## PROBLEM DETAILS
Search the records for the word "values" and copy every line in which it occurs.

(Dataset items)

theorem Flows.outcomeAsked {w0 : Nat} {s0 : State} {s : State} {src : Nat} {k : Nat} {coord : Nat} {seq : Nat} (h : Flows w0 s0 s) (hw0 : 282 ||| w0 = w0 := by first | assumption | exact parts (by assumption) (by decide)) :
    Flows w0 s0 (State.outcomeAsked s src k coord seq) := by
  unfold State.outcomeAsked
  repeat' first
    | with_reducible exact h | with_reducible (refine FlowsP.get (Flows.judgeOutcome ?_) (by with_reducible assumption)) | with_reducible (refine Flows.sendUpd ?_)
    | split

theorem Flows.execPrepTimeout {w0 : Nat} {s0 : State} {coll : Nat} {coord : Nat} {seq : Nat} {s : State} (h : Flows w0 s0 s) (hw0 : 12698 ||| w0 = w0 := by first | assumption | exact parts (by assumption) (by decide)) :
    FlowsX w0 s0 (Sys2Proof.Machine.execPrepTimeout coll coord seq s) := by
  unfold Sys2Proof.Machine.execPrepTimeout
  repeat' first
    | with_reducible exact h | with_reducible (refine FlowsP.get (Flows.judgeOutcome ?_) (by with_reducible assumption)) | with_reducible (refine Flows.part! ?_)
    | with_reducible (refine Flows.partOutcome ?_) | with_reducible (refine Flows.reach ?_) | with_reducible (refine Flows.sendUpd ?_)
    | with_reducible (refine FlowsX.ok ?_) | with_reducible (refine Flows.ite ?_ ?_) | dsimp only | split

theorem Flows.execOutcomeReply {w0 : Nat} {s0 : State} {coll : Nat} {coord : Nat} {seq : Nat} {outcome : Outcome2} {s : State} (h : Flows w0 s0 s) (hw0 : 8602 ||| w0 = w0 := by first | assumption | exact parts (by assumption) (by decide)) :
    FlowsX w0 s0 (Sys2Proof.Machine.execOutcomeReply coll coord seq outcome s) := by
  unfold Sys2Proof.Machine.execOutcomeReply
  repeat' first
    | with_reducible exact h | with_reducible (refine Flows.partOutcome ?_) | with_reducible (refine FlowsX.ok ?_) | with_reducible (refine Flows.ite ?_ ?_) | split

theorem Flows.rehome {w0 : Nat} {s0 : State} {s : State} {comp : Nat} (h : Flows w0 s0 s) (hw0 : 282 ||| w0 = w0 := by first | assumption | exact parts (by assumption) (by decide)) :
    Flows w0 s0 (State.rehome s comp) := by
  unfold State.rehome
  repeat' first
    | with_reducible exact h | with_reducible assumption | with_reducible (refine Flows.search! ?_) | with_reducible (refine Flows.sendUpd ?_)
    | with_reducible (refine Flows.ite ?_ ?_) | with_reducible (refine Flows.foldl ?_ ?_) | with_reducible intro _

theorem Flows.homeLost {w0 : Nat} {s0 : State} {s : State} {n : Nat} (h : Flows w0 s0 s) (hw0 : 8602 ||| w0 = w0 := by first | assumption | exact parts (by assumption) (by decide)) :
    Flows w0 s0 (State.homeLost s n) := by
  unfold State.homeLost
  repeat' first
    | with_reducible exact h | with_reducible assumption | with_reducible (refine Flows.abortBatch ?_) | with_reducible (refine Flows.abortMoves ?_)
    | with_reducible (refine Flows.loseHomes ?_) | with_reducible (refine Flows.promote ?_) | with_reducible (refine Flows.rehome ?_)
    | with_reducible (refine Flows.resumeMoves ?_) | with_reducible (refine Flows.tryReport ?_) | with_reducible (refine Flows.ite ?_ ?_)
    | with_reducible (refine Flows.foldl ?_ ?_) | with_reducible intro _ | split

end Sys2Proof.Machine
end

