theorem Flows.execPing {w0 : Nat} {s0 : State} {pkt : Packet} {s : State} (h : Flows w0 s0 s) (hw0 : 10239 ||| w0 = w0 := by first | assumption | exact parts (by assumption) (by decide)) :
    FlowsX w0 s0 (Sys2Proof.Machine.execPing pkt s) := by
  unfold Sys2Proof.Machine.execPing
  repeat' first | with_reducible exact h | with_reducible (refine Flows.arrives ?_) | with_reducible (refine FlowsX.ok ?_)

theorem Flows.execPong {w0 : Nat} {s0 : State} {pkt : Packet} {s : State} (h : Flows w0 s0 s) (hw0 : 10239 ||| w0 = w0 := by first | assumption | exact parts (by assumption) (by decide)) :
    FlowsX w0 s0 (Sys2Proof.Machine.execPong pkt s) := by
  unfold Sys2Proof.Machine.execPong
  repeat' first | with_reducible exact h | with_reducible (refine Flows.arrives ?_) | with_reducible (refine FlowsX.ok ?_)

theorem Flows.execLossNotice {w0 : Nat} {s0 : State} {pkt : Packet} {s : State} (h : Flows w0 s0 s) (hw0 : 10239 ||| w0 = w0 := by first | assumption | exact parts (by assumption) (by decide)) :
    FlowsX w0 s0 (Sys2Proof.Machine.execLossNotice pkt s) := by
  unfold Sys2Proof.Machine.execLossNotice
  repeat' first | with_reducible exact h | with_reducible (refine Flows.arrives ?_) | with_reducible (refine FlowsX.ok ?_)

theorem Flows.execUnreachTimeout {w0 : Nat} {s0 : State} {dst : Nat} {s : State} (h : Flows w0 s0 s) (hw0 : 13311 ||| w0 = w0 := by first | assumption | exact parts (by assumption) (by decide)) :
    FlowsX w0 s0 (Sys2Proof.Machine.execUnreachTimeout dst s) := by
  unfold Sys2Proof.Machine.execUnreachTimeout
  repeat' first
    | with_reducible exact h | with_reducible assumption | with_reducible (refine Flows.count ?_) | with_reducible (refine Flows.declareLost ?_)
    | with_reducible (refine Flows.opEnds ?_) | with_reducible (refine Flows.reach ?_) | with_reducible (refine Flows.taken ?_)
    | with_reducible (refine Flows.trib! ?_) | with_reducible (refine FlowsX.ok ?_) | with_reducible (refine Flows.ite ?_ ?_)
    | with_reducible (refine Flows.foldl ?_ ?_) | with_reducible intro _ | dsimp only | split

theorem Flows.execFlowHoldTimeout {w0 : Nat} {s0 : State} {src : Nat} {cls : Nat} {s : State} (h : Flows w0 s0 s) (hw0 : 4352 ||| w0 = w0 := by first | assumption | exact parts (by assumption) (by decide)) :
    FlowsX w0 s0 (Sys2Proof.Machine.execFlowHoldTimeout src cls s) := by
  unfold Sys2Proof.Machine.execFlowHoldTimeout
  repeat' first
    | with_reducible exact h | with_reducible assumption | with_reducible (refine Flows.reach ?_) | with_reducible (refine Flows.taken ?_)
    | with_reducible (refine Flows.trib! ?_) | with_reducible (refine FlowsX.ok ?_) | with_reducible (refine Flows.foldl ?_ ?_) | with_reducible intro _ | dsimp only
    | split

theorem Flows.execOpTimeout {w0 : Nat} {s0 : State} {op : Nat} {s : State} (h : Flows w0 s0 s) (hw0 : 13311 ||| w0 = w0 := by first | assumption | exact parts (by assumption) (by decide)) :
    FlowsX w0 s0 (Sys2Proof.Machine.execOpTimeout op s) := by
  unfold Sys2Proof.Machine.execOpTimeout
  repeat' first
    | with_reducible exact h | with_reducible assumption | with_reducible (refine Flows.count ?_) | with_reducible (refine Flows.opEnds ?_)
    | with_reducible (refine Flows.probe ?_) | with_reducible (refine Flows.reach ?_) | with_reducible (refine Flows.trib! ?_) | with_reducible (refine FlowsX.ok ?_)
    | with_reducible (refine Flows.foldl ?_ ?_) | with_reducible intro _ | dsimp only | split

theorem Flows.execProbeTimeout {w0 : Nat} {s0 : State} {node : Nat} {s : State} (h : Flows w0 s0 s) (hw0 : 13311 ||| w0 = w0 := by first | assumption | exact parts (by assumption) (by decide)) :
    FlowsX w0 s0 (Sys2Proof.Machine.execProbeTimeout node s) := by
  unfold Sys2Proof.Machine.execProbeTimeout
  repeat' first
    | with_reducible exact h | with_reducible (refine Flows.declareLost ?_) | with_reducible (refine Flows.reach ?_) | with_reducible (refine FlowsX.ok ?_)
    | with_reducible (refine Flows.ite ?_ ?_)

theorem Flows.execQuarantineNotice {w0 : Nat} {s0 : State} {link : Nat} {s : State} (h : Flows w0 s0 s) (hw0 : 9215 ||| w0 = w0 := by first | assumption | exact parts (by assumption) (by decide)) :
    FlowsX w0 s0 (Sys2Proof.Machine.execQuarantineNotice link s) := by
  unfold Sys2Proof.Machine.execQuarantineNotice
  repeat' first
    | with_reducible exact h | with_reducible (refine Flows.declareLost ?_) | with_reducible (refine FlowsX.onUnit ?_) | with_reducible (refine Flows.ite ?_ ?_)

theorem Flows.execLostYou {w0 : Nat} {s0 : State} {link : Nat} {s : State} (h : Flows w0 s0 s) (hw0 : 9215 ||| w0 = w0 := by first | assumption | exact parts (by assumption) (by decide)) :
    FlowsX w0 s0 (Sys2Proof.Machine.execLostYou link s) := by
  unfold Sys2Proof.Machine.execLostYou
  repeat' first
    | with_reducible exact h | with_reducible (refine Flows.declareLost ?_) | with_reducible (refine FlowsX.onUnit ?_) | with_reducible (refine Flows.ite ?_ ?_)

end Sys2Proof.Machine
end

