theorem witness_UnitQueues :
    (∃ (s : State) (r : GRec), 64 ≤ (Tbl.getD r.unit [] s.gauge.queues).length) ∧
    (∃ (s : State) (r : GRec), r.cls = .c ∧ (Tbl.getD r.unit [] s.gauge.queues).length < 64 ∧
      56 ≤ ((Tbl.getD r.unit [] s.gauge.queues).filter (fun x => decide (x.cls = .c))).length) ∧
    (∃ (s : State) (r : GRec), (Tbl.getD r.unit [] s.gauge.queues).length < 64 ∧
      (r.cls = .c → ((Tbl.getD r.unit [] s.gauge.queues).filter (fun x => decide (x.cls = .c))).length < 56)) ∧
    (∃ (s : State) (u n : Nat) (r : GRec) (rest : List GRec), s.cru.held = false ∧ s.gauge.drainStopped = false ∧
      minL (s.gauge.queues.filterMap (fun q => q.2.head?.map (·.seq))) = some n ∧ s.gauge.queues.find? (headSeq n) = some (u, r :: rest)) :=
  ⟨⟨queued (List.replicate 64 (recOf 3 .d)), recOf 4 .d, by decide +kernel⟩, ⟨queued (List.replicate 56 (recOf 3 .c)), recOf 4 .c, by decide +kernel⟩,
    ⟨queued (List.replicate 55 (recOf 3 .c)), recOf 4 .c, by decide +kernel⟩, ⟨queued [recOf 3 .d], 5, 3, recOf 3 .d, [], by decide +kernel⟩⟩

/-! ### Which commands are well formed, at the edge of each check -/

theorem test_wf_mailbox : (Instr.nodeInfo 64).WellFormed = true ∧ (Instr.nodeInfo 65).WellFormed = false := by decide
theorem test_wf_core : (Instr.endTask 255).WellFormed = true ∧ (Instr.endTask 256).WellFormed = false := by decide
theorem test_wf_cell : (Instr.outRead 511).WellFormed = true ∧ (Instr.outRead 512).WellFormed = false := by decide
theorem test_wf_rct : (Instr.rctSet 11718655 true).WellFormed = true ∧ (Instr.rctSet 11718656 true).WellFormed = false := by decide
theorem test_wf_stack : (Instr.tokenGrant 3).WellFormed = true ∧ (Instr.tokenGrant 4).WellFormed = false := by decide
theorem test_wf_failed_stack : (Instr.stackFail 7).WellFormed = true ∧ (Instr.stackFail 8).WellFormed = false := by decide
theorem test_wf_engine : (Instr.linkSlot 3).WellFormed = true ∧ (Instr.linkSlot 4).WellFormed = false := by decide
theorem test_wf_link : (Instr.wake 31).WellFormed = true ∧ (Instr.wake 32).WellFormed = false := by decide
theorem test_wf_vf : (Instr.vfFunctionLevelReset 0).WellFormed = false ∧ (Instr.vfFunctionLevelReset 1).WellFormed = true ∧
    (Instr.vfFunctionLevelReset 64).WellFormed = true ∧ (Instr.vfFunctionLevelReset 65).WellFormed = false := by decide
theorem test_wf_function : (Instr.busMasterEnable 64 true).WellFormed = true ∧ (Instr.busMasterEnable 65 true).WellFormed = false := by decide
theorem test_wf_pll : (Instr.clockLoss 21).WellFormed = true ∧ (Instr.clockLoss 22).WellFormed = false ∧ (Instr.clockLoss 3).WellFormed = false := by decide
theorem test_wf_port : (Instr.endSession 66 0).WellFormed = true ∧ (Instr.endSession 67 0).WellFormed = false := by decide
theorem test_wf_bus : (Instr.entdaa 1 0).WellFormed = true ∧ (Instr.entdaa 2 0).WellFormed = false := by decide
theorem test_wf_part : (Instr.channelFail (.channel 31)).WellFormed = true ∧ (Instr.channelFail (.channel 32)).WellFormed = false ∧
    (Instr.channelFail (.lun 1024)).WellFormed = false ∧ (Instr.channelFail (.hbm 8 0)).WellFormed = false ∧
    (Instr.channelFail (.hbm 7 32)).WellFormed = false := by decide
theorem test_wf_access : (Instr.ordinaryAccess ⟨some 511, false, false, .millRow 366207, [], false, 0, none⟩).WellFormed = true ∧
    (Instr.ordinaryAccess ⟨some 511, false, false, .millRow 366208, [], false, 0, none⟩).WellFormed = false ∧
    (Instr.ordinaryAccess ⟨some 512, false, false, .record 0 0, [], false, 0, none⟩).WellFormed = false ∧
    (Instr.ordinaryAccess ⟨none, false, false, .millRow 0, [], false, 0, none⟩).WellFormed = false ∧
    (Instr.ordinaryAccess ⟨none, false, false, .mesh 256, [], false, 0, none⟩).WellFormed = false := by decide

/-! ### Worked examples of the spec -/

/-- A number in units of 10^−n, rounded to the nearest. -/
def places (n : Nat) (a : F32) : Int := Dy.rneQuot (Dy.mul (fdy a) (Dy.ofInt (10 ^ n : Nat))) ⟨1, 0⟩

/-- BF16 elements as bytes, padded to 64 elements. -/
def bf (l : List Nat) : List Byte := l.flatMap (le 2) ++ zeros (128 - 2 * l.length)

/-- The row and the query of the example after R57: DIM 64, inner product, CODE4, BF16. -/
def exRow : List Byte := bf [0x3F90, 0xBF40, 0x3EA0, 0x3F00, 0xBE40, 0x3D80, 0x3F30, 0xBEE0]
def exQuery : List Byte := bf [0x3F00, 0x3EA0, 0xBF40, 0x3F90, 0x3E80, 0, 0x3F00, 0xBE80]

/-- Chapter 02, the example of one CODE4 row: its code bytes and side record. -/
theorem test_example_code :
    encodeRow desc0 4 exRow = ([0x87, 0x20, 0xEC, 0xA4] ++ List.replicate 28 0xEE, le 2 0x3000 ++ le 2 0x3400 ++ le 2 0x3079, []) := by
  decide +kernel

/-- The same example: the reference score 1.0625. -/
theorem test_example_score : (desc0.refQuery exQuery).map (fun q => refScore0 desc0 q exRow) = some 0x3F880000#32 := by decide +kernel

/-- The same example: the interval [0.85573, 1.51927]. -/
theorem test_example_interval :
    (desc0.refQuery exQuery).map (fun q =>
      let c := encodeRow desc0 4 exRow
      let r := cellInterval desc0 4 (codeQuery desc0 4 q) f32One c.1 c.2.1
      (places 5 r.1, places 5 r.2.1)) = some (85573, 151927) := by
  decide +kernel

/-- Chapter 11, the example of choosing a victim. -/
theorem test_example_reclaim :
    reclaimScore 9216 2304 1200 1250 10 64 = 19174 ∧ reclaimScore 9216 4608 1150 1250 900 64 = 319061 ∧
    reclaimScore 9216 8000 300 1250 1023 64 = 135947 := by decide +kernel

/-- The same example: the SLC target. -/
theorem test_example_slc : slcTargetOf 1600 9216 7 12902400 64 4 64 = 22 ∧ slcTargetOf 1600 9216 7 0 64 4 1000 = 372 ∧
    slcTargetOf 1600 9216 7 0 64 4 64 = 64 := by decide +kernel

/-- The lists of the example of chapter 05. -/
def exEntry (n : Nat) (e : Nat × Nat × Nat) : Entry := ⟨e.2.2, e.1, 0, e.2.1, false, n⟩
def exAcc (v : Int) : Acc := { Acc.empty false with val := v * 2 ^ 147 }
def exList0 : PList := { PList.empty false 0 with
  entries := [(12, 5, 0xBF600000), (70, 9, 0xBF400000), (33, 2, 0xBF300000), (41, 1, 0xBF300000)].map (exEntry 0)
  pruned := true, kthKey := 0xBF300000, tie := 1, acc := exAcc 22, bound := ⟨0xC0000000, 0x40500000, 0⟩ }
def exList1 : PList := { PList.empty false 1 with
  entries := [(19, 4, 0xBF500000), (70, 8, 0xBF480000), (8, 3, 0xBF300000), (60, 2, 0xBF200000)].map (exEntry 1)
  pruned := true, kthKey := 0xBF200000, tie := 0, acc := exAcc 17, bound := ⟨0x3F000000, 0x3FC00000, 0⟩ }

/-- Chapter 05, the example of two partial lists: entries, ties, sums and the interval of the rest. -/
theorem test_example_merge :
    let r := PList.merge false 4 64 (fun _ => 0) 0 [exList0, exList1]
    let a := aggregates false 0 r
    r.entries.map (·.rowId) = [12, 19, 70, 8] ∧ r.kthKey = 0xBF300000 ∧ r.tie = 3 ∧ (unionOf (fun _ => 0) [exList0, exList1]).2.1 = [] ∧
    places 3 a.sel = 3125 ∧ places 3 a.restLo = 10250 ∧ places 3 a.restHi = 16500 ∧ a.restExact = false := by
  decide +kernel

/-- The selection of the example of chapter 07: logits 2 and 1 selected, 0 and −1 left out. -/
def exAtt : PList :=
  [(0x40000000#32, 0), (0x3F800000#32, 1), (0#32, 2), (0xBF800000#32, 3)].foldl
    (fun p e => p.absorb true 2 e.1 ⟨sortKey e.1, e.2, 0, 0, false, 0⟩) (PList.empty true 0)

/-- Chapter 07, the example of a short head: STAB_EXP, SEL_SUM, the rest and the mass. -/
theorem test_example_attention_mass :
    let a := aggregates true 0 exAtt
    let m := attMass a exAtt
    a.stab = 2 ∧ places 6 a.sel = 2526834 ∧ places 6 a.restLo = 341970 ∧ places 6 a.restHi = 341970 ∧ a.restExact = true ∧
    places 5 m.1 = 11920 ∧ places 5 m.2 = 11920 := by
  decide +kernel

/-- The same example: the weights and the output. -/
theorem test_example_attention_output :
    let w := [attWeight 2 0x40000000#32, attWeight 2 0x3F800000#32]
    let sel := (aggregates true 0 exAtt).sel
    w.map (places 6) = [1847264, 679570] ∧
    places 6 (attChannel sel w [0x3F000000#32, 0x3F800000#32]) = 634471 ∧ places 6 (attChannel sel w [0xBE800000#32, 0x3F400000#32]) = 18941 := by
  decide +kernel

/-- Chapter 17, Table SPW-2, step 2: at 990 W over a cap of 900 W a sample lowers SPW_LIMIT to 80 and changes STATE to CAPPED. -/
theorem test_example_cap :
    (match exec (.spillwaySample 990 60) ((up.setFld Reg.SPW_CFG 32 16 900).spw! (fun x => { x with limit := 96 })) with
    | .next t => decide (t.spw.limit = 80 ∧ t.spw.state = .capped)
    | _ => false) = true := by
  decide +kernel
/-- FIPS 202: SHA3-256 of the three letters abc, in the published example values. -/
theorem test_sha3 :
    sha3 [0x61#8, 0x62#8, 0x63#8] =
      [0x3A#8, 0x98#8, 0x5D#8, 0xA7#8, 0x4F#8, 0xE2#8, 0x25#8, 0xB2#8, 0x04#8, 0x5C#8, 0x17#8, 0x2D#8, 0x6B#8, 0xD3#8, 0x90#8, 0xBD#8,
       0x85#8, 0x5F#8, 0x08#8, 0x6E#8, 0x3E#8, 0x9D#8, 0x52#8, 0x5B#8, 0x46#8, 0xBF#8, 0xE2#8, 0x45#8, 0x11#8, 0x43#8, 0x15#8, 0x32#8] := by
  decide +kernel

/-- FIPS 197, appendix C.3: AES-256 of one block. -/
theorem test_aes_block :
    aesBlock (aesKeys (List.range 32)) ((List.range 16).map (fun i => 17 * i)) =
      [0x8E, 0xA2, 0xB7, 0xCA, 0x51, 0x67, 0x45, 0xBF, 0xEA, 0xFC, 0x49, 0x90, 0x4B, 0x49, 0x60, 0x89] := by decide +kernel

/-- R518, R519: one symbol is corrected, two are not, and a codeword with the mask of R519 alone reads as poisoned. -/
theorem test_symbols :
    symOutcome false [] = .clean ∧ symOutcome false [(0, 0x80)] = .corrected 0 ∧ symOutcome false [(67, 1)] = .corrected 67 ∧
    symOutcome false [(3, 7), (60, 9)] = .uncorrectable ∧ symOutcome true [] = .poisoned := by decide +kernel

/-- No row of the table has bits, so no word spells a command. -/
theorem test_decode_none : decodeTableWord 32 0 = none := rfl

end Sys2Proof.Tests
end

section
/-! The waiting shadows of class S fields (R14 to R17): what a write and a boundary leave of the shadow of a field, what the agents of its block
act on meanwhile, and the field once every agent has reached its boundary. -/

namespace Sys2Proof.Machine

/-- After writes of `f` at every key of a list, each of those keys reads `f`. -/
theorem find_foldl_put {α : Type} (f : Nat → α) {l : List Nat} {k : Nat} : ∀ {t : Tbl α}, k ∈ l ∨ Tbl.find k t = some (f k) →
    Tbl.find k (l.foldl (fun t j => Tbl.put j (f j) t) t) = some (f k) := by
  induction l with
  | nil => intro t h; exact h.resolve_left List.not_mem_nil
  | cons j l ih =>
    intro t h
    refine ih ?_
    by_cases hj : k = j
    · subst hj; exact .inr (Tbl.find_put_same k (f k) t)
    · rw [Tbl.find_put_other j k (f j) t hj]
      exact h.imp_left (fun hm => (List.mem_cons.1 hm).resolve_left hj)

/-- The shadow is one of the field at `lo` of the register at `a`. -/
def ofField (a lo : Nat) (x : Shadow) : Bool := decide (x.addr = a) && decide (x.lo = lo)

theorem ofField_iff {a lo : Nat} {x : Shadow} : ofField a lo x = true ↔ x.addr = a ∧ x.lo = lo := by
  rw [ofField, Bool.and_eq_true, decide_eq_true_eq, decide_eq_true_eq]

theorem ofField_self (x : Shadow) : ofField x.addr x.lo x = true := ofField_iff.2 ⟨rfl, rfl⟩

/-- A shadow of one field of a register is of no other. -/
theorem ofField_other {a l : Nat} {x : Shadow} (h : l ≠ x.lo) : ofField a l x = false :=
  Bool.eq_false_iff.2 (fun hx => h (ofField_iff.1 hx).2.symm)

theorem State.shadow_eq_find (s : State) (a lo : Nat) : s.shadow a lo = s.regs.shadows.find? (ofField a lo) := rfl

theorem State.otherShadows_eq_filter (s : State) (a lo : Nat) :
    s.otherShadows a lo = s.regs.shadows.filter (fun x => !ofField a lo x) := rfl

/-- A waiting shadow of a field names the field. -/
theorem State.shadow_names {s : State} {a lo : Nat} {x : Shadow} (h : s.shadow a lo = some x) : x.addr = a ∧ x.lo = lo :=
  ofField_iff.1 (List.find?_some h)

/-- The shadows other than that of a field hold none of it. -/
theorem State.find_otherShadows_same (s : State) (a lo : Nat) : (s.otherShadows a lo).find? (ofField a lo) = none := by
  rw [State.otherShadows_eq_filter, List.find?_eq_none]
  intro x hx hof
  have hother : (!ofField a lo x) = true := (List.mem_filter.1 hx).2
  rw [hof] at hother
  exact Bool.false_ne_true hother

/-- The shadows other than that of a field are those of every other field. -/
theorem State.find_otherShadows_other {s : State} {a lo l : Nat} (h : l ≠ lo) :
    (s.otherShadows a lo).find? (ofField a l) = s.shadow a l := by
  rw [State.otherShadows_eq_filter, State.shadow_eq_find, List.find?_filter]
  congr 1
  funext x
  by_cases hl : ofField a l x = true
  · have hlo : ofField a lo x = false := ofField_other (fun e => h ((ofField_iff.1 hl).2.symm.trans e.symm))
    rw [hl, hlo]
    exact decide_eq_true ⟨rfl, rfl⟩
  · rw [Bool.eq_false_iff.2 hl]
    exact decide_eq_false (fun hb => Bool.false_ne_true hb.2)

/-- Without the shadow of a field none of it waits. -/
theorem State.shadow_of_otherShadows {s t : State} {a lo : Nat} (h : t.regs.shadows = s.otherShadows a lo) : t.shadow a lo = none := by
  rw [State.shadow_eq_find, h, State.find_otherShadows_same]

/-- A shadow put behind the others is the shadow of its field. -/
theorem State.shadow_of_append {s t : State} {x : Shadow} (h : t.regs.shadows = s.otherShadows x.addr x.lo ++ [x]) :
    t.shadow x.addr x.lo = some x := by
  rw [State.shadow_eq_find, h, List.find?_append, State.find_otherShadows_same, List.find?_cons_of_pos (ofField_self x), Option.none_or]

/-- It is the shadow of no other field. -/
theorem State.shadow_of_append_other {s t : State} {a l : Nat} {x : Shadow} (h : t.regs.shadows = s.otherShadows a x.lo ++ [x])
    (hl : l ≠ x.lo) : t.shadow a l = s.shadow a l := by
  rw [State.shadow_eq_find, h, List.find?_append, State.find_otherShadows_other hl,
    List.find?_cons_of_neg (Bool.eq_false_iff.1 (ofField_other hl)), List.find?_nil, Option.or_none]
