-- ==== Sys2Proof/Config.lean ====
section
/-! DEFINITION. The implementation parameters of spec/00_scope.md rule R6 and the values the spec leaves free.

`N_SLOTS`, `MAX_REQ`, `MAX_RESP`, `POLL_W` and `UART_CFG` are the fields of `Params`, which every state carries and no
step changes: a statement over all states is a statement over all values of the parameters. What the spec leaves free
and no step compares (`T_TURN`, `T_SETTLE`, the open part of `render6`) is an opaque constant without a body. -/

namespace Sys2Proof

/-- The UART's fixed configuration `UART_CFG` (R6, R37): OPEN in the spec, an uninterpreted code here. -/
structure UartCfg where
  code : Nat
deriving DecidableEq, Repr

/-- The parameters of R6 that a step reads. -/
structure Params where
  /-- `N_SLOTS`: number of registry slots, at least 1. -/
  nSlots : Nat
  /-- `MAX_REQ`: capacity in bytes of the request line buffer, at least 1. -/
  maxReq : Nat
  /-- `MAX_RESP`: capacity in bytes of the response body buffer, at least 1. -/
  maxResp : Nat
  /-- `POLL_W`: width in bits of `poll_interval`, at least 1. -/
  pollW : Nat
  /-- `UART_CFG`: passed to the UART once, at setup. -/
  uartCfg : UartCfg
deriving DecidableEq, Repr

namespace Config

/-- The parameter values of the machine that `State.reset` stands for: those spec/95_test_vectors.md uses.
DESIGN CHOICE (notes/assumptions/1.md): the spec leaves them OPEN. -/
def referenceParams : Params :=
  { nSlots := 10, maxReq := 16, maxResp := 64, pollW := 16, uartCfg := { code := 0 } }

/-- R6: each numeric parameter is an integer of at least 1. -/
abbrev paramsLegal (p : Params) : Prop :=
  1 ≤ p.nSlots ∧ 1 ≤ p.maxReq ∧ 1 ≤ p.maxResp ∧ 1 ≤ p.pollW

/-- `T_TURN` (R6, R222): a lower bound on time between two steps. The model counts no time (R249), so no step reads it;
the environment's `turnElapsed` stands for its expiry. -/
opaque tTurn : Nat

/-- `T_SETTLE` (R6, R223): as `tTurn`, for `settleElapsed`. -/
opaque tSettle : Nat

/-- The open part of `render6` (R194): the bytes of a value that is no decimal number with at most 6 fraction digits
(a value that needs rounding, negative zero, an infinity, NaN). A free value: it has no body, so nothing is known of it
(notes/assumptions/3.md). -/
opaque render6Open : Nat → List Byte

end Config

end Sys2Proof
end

## EXPECTED ANSWER
/-- FIPS 202: SHA3-256 of the three letters abc, in the published example values. -/
/-! DEFINITION. The implementation parameters of spec/00_scope.md rule R6 and the values the spec leaves free.
step changes: a statement over all states is a statement over all values of the parameters. What the spec leaves free
/-- The parameter values of the machine that `State.reset` stands for: those spec/95_test_vectors.md uses.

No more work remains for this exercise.